There is no "standard volcano" or "standard volcanic eruption". However, to perform the calculation you want to do, you could use the "typical" of "average" volcanic eruption.

The characteristics of the "average" volcanic eruption can be found by calculating the average parameters of many volcanic eruptions. Such averages are not often reported, because the variability of volcanic eruption sizes and compositions is so large that averaging them doesn't makes much sense. But it does for your very particular application. So let's try to estimate how the "typical" volcanic eruption looks like:

Let's first figura out the typical volume of ejecta produced by a volcanic eruption: this is usually measured by the VEI (Volcanic Explosivity Index), and the formula to turn VEI into volume is

$\text{Ejecta volume}=10^{-4+\text{VEI}} \, \text{km}^3$

If we download NOAA's Significant Volcanic Eruption Database, it contains 646 recorded eruptions from 1750 to the present, and 498 of them have reported VEI values. Computing the volume ejected by each eruption (using the above formula) and taking the average we get that the "typical" eruption produces 3.2 km$^3$ of ejecta.

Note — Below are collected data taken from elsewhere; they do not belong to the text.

-- ==== Sys2Proof/Laws/Cycle.lean ====
section
/-! SUPPORT. What each stage handler and a whole cycle can do, said once (spec 40 R110 to R120, R130). -/

set_option Elab.async false

namespace Sys2Proof.Machine

/-- The next handler runs exactly when the cycle has not stopped (40 R130). -/
theorem chain_next (o : Result) (k : State → Result) (t : State) :
    chain o k = .next t ↔
      (o = .next t ∧ t.fatal.isSome = true) ∨ (∃ u, o = .next u ∧ u.fatal = none ∧ k u = .next t) := by
  cases o with
  | next u =>
    cases hf : u.fatal with
    | none =>
      simp only [chain, hf, Option.isSome_none, Bool.false_eq_true, if_false, Host.Outcome.next.injEq]
      constructor
      · exact fun h => .inr ⟨u, rfl, hf, h⟩
      · rintro (⟨rfl, h⟩ | ⟨v, rfl, -, h⟩)
        · simp [hf] at h
        · exact h
    | some e =>
      simp only [chain, hf, Option.isSome_some, if_true, Host.Outcome.next.injEq]
      constructor
      · rintro rfl; exact .inl ⟨rfl, by simp [hf]⟩
      · rintro (⟨rfl, -⟩ | ⟨v, rfl, h, -⟩)
        · rfl
        · simp [hf] at h
  | fault e => simp [chain]
  | refused e => simp [chain]

/-- The writeback handler (40 R115). -/
theorem writebackStage_eq (s : State) :
    writebackStage s = .next
      (match s.m2w.out with
      | some r => writebackPart r.op r { s with stage := .writeback }
      | none => State.bubble { s with stage := .writeback }) := by
  unfold writebackStage Port.read
  dsimp only
  cases h : s.m2w.out with
  | none => rfl
  | some r => exact exec_writeback r.op _ r ⟨rfl, h⟩

/-- The decode handler (40 R116), when nothing downstream stalls it (40 R122). -/
theorem decodeStage_eq (s : State) (h : s.e2d.readStall s.params.stallLatency ≠ some true) :
    decodeStage s = .next
      (match s.decodeInput with
      | none => State.bubble { s with stage := .decode }
      | some f =>
        match decodeWord f.word with
        | .error _ => State.raise { s with stage := .decode } ⟨.decodeFailure, .word f.word f.pc⟩
        | .ok i => decodePart i f { s with stage := .decode }) := by
  unfold decodeStage
  dsimp only
  rw [if_neg h]
  have hi : State.decodeInput { s with stage := .decode } = s.decodeInput := rfl
  rw [hi]
  cases hd : s.decodeInput with
  | none => rfl
  | some f =>
    dsimp only
    cases decodeWord f.word with
    | error e => rfl
    | ok i => exact exec_decode i _ f ⟨rfl, hi.trans hd⟩

/-- The fetch handler, once (40 R118): nothing, a Fatal of the fetch, or a word for F2D. -/
theorem fetchStage_cases (s : State) :
    ((s.d2f.readStall s.params.stallLatency = some true ∨ s.pcValid = false) ∧
        fetchStage s = .next (State.bubble { s with stage := .fetch })) ∨
      (∃ stop, fetchStage s = .next (State.raise { s with stage := .fetch } stop)) ∨
      (s.pcValid = true ∧ ∃ v, memRead s .unmappedFetch s.pc.toNat 4 = .ok v ∧
        fetchStage s = .next
          { s with
            stage := .fetch
            f2d := s.f2d.write ⟨BitVec.ofNat 32 v, s.pc⟩
            trace := { s.trace with fetch := some ⟨BitVec.ofNat 32 v, s.pc⟩ } }) := by
  unfold fetchStage
  dsimp only
  by_cases h : s.d2f.readStall s.params.stallLatency = some true ∨ s.pcValid = false
  · exact .inl ⟨h, by rw [if_pos h]⟩
  · rw [if_neg h]
    have hm : memRead { s with stage := .fetch } .unmappedFetch s.pc.toNat Config.instrBytes =
        memRead s .unmappedFetch s.pc.toNat 4 := memRead_congr rfl rfl _ _ _
    rw [hm]
    cases hr : memRead s .unmappedFetch s.pc.toNat 4 with
    | error stop => exact .inr (.inl ⟨stop, rfl⟩)
    | ok v =>
      refine .inr (.inr ⟨?_, v, rfl, rfl⟩)
      simp only [not_or, Bool.not_eq_false] at h
      exact h.2

/-- The execute handler, once (40 R119), when nothing downstream stalls it (40 R122). -/
theorem executeStage_cases (s : State) (h : s.m2e.readStall s.params.stallLatency ≠ some true) :
    (s.d2e.out = none ∧ executeStage s = .next (State.bubble { s with stage := .execute })) ∨
      (∃ r, s.d2e.out = some r ∧
        executeStage s = exec r.op { s with stage := .execute } ∧
        ((∃ stop, executeStage s = .next (State.raise { s with stage := .execute } stop)) ∨
          ∃ r', executeStage s = .next (toMemory r' { s with stage := .execute }) ∧
            SameInstruction r r')) := by
  unfold executeStage Port.read
  dsimp only
  rw [if_neg h]
  cases hd : s.d2e.out with
  | none => exact .inl ⟨rfl, rfl⟩
  | some r => exact .inr ⟨r, rfl, rfl, exec_execute r.op _ r ⟨rfl, hd⟩⟩

/-- The memory handler, once (40 R120), when nothing downstream stalls it (40 R122). -/
theorem memoryStage_cases (s : State) (h : s.w2m.readStall s.params.stallLatency ≠ some true) :
    (s.e2m.out = none ∧ memoryStage s = .next (State.bubble { s with stage := .memory })) ∨
      (∃ r, s.e2m.out = some r ∧
        memoryStage s = exec r.op { s with stage := .memory } ∧
        ((∃ stop, memoryStage s = .next (State.raise { s with stage := .memory } stop)) ∨
          ∃ s' r', memoryStage s = .next (toWriteback r' s') ∧ SameInstruction r r' ∧
            (s' = { s with stage := .memory } ∨
              memWrite { s with stage := .memory } r.addr.toNat r.width r.v2.toNat = .ok s'))) := by
  unfold memoryStage Port.read
  dsimp only
  rw [if_neg h]
  cases hd : s.e2m.out with
  | none => exact .inl ⟨rfl, rfl⟩
  | some r => exact .inr ⟨r, rfl, rfl, exec_memory r.op _ r ⟨rfl, hd⟩⟩

/-- A cycle that raises no Fatal runs its five handlers and ends (40 R110). -/
theorem runCycle_safe (s t : State) (h : runCycle s = .next t) (ht : t.fatal = none) :
    ∃ a b c d e,
      writebackStage (startCycle s) = .next a ∧ a.fatal = none ∧
      decodeStage a = .next b ∧ b.fatal = none ∧
      fetchStage b = .next c ∧ c.fatal = none ∧
      executeStage c = .next d ∧ d.fatal = none ∧
      memoryStage d = .next e ∧ e.fatal = none ∧ t = endCycle e := by
  unfold runCycle at h
  have hns : ¬ t.fatal.isSome = true := by simp [ht]
  rcases (chain_next _ _ _).mp h with ⟨-, hf⟩ | ⟨a, ha, ha', h⟩
  · exact absurd hf hns
  rcases (chain_next _ _ _).mp h with ⟨-, hf⟩ | ⟨b, hb, hb', h⟩
  · exact absurd hf hns
  rcases (chain_next _ _ _).mp h with ⟨-, hf⟩ | ⟨c, hc, hc', h⟩
  · exact absurd hf hns
  rcases (chain_next _ _ _).mp h with ⟨-, hf⟩ | ⟨d, hd, hd', h⟩
  · exact absurd hf hns
  rcases (chain_next _ _ _).mp h with ⟨-, hf⟩ | ⟨e, he, he', h⟩
  · exact absurd hf hns
  cases h
  exact ⟨a, b, c, d, e, ha, ha', hb, hb', hc, hc', hd, hd', he, he', rfl⟩

/-- A step is a cycle while the run has not ended (40 R125). -/
theorem step_running (s : State) (h : s.isRunning = true) : step s = runCycle s := by
  simp [step, h]

end Sys2Proof.Machine
end

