theorem witness_BootRefusesBadImages :
    ((∀ c ∈ [imageData], c.wellFormed = true) ∧ ∀ c ∈ [imageData], c.name ≠ textName) ∧
    ∃ c ∈ [imageText, ⟨".bss", 0xFFFFFFFF, 2, [0#8, 0#8]⟩], c.inAddressSpace = false := by decide

/-- Both clauses, the first with an unstorable byte just before the image, the second with the image's second
section failing at its first byte and at its last, under the page granularity too. -/
theorem witness_BootLoadsTheSections :
    ((∀ c ∈ [imageFront, imageData] ++ imageText :: [], c.wellFormed = true) ∧ imageText.name = textName ∧
      (∀ c ∈ ([] : List Section), c.name ≠ textName) ∧
      (∀ c ∈ [imageFront, imageData] ++ imageText :: [], ∀ x, covers c x → x ∉ [0x003FFFFF]) ∧
      (∀ c ∈ [imageFront, imageData] ++ imageText :: [], ¬ covers c 0x00400002) ∧
      ([imageFront, imageData] ++ imageText :: [] = [imageFront] ++ imageData :: [imageText] ∧
        covers imageData 0x00400001 ∧ ∀ c ∈ [imageText], ¬ covers c 0x00400001) ∧
      ([imageFront, imageData] ++ imageText :: [] = [imageFront, imageData] ++ imageText :: [] ∧
        covers imageText 0xFFFFFFFF)) ∧
    ((∀ c ∈ [imageFront] ++ imageText :: [imageData], c.wellFormed = true) ∧
      (∃ c ∈ [imageFront] ++ imageText :: [imageData], c.name = textName) ∧
      (∀ c ∈ [imageFront], ∀ x, covers c x → x ∉ [0xFFFFFFFF]) ∧
      0 < imageText.size ∧ imageText.start + 0 ∈ [0xFFFFFFFF] ∧
      ∀ x, ((∃ c ∈ [imageFront], covers c x) ∨ (imageText.start ≤ x ∧ x < imageText.start + 0)) →
        sameChunk x (imageText.start + 0) = false) ∧
    ((∀ x, imageFront.start ≤ x → x < imageFront.start + 1 → x ∉ [0x00400001]) ∧ 1 < imageFront.size ∧
      imageFront.start + 1 ∈ [0x00400001]) := by
  simp only [covers, imageFront, imageData, imageText, List.mem_cons, List.not_mem_nil, or_false,
    List.cons_append, List.nil_append, forall_eq_or_imp, forall_eq, exists_eq_or_imp, exists_eq_left]
  refine ⟨⟨by decide, trivial, by simp, ?_, by decide, ⟨trivial, by decide, by decide⟩, trivial, by decide⟩,
    ⟨by decide, .inl trivial, fun x h1 h2 => by omega, by decide, trivial, fun x h => ?_⟩,
    fun x h1 h2 h3 => by omega, by decide, trivial⟩
  · exact ⟨fun x h h2 => by omega, fun x h h2 => by omega, fun x h h2 => by omega⟩
  · have : x = 0x00400000 ∨ x = 0x00400001 := by omega
    rcases this with rfl | rfl <;> decide

theorem witness_SlotWrite :
    (33 ≠ 0 ∧ 33 < 34 ∧ (State.reset.invalidate 33).isPending 33 = true) ∧
    (1 ≠ 0 ∧ 1 < 34 ∧ State.reset.isPending 1 = false) := by decide

theorem witness_SlotInvalidate : (33 ≠ 0 ∧ 33 < 34) ∧ 1 ≠ 0 ∧ 1 < 34 := by decide

theorem witness_WriteThenReadReturnsTheValue :
    (∃ t, memWrite State.reset 0xFFFFFFFF 1 0x1FF = .ok t) ∧
    (∃ t, memWrite State.reset 0x10010FFE 4 0xA5A51234 = .ok t) ∧ 3 + 1 ≤ 4 :=
  ⟨⟨_, rfl⟩, ⟨_, rfl⟩, by decide⟩

/-- A run whose environment cannot store the byte at 0x10, under the page granularity. -/
def pageState : State :=
  State.resetWith { Params.atReset with unstorable := [0x10], mapGranularity := .page } targetAtReset []

theorem storable_pageState (a n : Nat) (h : ¬ (a ≤ 0x10 ∧ 0x10 < a + n)) : Storable pageState a n := by
  intro x h1 h2 h3
  have : x = 0x10 := by simpa [pageState, State.resetWith] using h3
  omega

/-- The ends of the clauses: past the address space, the last four bytes, the first unstorable byte as the first,
a middle and the last byte of the access, and a chunk of the page granularity that is touched, or not. -/
theorem witness_WriteStoresItsBytesOnly :
    (0 < 2 ∧ 0xFFFFFFFF < 2 ^ 32 ∧ 2 ^ 32 < 0xFFFFFFFF + 2) ∧
    (0xFFFFFFFC + 4 ≤ 2 ^ 32 ∧ Storable pageState 0xFFFFFFFC 4) ∧
    (∀ a ∈ [0x0D, 0x0E, 0x10], FirstUnstorable pageState a 4 0x10) ∧
    (pageState.params.mapGranularity = .page ∧ pageState.byteAt 0xFFFFFFFB = none ∧
      sameChunk 0xFFFFFFFC 0xFFFFFFFB = true) ∧
    (pageState.byteAt 0 = none ∧ ∀ y, 0xFFFFFFFC ≤ y → y < 0xFFFFFFFC + 4 → sameChunk y 0 = false) := by
  refine ⟨by decide, ⟨by decide, storable_pageState _ _ (by omega)⟩, ?_, ⟨rfl, rfl, by decide⟩, rfl, ?_⟩
  · intro a ha
    simp only [List.mem_cons, List.not_mem_nil, or_false] at ha
    exact ⟨by omega, by omega, rfl, List.mem_singleton.mpr rfl, storable_pageState _ _ (by omega)⟩
  · intro y h1 h2
    have : y = 0xFFFFFFFC ∨ y = 0xFFFFFFFD ∨ y = 0xFFFFFFFE ∨ y = 0xFFFFFFFF := by omega
    rcases this with rfl | rfl | rfl | rfl <;> decide

theorem witness_StepKeepsMemoryCanonical :
    Memory.wf p1At2.mem = true ∧ ∃ t, step p1At2 = .next t := by
  refine ⟨by decide +kernel, ?_⟩
  obtain ⟨t, h, -⟩ := next_safe (step p1At2) (by decide +kernel)
  exact ⟨t, h⟩

theorem witness_IssueReadsSourcesAndMarksDestinations :
    ∀ i ∈ [Instr.div 31 8, .jalr 31 31], i.wellFormed = true ∧
      AtDecode (decoding wawParams i) ⟨encode i, 0x00400000#32⟩ ∧
      (decoding wawParams i).isPending i.src1 = false ∧ (decoding wawParams i).isPending i.src2 = false ∧
      ((decoding wawParams i).isPending i.dst = false ∧ (decoding wawParams i).isPending i.dst2 = false) ∧
      (decoding wawParams i).isWritten i.src1 = true ∧ (decoding wawParams i).isWritten i.src2 = true := by
  unfold AtDecode
  decide

/-- The decode handler holding `add $t2, $t1, $t0` while slot `k` is pending. -/
def stalling (p : Params) (k : Nat) : State := (decoding p (.add 10 9 8)).invalidate k

theorem witness_PendingOperandStallsDecode :
    (AtDecode (stalling Params.atReset 9) ⟨encode (.add 10 9 8), 0x00400000#32⟩ ∧
      (stalling Params.atReset 9).isPending (Instr.add 10 9 8).src1 = true) ∧
    (stalling Params.atReset 8).isPending (Instr.add 10 9 8).src2 = true ∧
    ((stalling wawParams 10).params.wawInterlock = true ∧
      (stalling wawParams 10).isPending (Instr.add 10 9 8).dst = true) := by
  unfold AtDecode
  decide

/-- Parameters under which only slot 9 is written. -/
def oneWritten : Params := { Params.specDefault with rfInit := [(9, 4#32)] }

theorem witness_UnwrittenSourceIsFatal :
    (AtDecode (decoding Params.specDefault (.mfhi 8)) ⟨encode (.mfhi 8), 0x00400000#32⟩ ∧
      (decoding Params.specDefault (.mfhi 8)).isPending 32 = false ∧
      (decoding Params.specDefault (.mfhi 8)).params.wawInterlock = false ∧
      (decoding Params.specDefault (.mfhi 8)).isWritten (Instr.mfhi 8).src1 = false) ∧
    ((decoding oneWritten (.add 10 9 8)).isWritten (Instr.add 10 9 8).src1 = true ∧
      (decoding oneWritten (.add 10 9 8)).isWritten (Instr.add 10 9 8).src2 = false) := by
  unfold AtDecode
  decide

/-- A state whose decode stage is given a word without a row. -/
def badWord : State :=
  { State.reset with f2d := { out := some ⟨0xFFFFFFFF#32, 0x00400000#32⟩, written := none } }

theorem witness_DecodeFailureIsFatal :
    badWord.e2d.readStall badWord.params.stallLatency ≠ some true ∧
    badWord.decodeInput = some ⟨0xFFFFFFFF#32, 0x00400000#32⟩ ∧
    decodeWord 0xFFFFFFFF#32 = .error (.noOpcodeRow 0x3F) := by decide

theorem witness_RetirementWritesDestinations :
    ∀ i ∈ [Instr.mult 8 9, .jalr 31 8, .sw 8 0#16 9], i.wellFormed = true ∧
      AtWriteback { retiring (recordAt i 0#32 0#32 0#32) with stage := .writeback } (recordAt i 0#32 0#32 0#32) ∧
      (i.dst = 0 ∨ (retiring (recordAt i 0#32 0#32 0#32)).isPending i.dst = true) ∧
      (i.dst2 = 0 ∨ (retiring (recordAt i 0#32 0#32 0#32)).isPending i.dst2 = true) := by
  unfold AtWriteback
  decide

/-- `mult` at writeback with LO pending and HI not. -/
def halfPending : State :=
  { State.reset.invalidate 33 with m2w := { out := some (recordAt (.mult 8 9) 0#32 0#32 0#32), written := none } }

theorem witness_UnpendingWriteIsFatal :
    (AtWriteback halfPending (recordAt (.mult 8 9) 0#32 0#32 0#32) ∧
      halfPending.isPending (Instr.mult 8 9).dst = true ∧ (Instr.mult 8 9).dst2 ≠ 0 ∧
      halfPending.isPending (Instr.mult 8 9).dst2 = false) ∧
    ((Instr.mthi 8).dst ≠ 0 ∧ halfPending.isPending (Instr.mthi 8).dst = false) := by
  unfold AtWriteback
  decide

/-- The execute handler holding `i` (every execute statement's hypothesis), with a result and with a Fatal. -/
theorem witness_ExecuteStageFrame :
    AtExecute (executing Params.specDefault (.div 8 9) 0#32 7#32 2#32) (recordAt (.div 8 9) 0#32 7#32 2#32) ∧
    (∃ t, exec (.div 8 9) (executing Params.specDefault (.div 8 9) 0#32 7#32 2#32) = .next t) ∧
    ∃ t, exec (.div 8 9) (executing Params.specDefault (.div 8 9) 0#32 7#32 0#32) = .next t :=
  ⟨⟨rfl, rfl⟩, ⟨_, rfl⟩, ⟨_, rfl⟩⟩

/-- `AtExecute` is met for every instruction, parameter setting and operand pair. -/
theorem witness_AtExecute (p : Params) (i : Instr) (pc v1 v2 : Word) :
    AtExecute (executing p i pc v1 v2) (recordAt i pc v1 v2) := ⟨rfl, rfl⟩

/-- The ends of the signed range for `add`, `sub` and `addi`, inside and outside. -/
theorem witness_CheckedArithmetic :
    (-2 ^ 31 ≤ (0x7FFFFFFF#32).toInt + (0#32).toInt ∧ (0x7FFFFFFF#32).toInt + (0#32).toInt < 2 ^ 31) ∧
    ¬ (-2 ^ 31 ≤ (0x7FFFFFFF#32).toInt + (1#32).toInt ∧ (0x7FFFFFFF#32).toInt + (1#32).toInt < 2 ^ 31) ∧
    ¬ (-2 ^ 31 ≤ (0x80000000#32).toInt - (1#32).toInt ∧ (0x80000000#32).toInt - (1#32).toInt < 2 ^ 31) ∧
    ¬ (-2 ^ 31 ≤ (0x80000000#32).toInt + (0xFFFF#16).toInt ∧
      (0x80000000#32).toInt + (0xFFFF#16).toInt < 2 ^ 31) ∧
    (executing altParams (.add 8 9 10) 0#32 0#32 0#32).params.overflowMode = .wrap ∧
    (executing Params.specDefault (.add 8 9 10) 0#32 0#32 0#32).params.overflowMode = .fatal := by decide

theorem witness_DivideCompletes :
    ((1#32).toInt ≠ 0 ∧ ¬ ((0x80000000#32).toInt = -2 ^ 31 ∧ (1#32).toInt = -1)) ∧
    ((0xFFFFFFFF#32).toInt ≠ 0 ∧ ¬ ((0x80000001#32).toInt = -2 ^ 31 ∧ (0xFFFFFFFF#32).toInt = -1)) ∧
    (1#32).toNat ≠ 0 := by decide

theorem witness_DivideTraps :
    (recordAt (.div 8 9) 0#32 5#32 0#32).v2 = 0#32 ∧
    ((recordAt (.div 8 9) 0#32 0x80000000#32 0xFFFFFFFF#32).v1 = 0x80000000#32 ∧
      (recordAt (.div 8 9) 0#32 0x80000000#32 0xFFFFFFFF#32).v2 = 0xFFFFFFFF#32) := by decide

Using an average density of volcanic ejecta of 2 g/cm$^3$, this average volume corresponds to $6.4 \times 10^{12}$ g or 6,400,000 tons.

In typical magma, about 0.5% of its mass corresponds to gases, and for our "typical" mass that would corresponds to $3.2 \times 10^{10}$ g or 32,000 tons of gases in a "typical" volcanic eruption.

Now, about 7% of the gases corresponds to SO$_2$. That means that 0.035% of the mass of the ejecta is SO$_2$, and for our "typical" mass that would corresponds to $2.24 \times 10^9$ g or 2,240 tons of SO$_2$ in a "typical" volcanic eruption.

As you will see if you follow my references, I've pulled the above figures from multiple sources with varying degrees of reliability. Therefore, if you want a more precise estimate you can search for more accurate and updated values and repeat the exercise.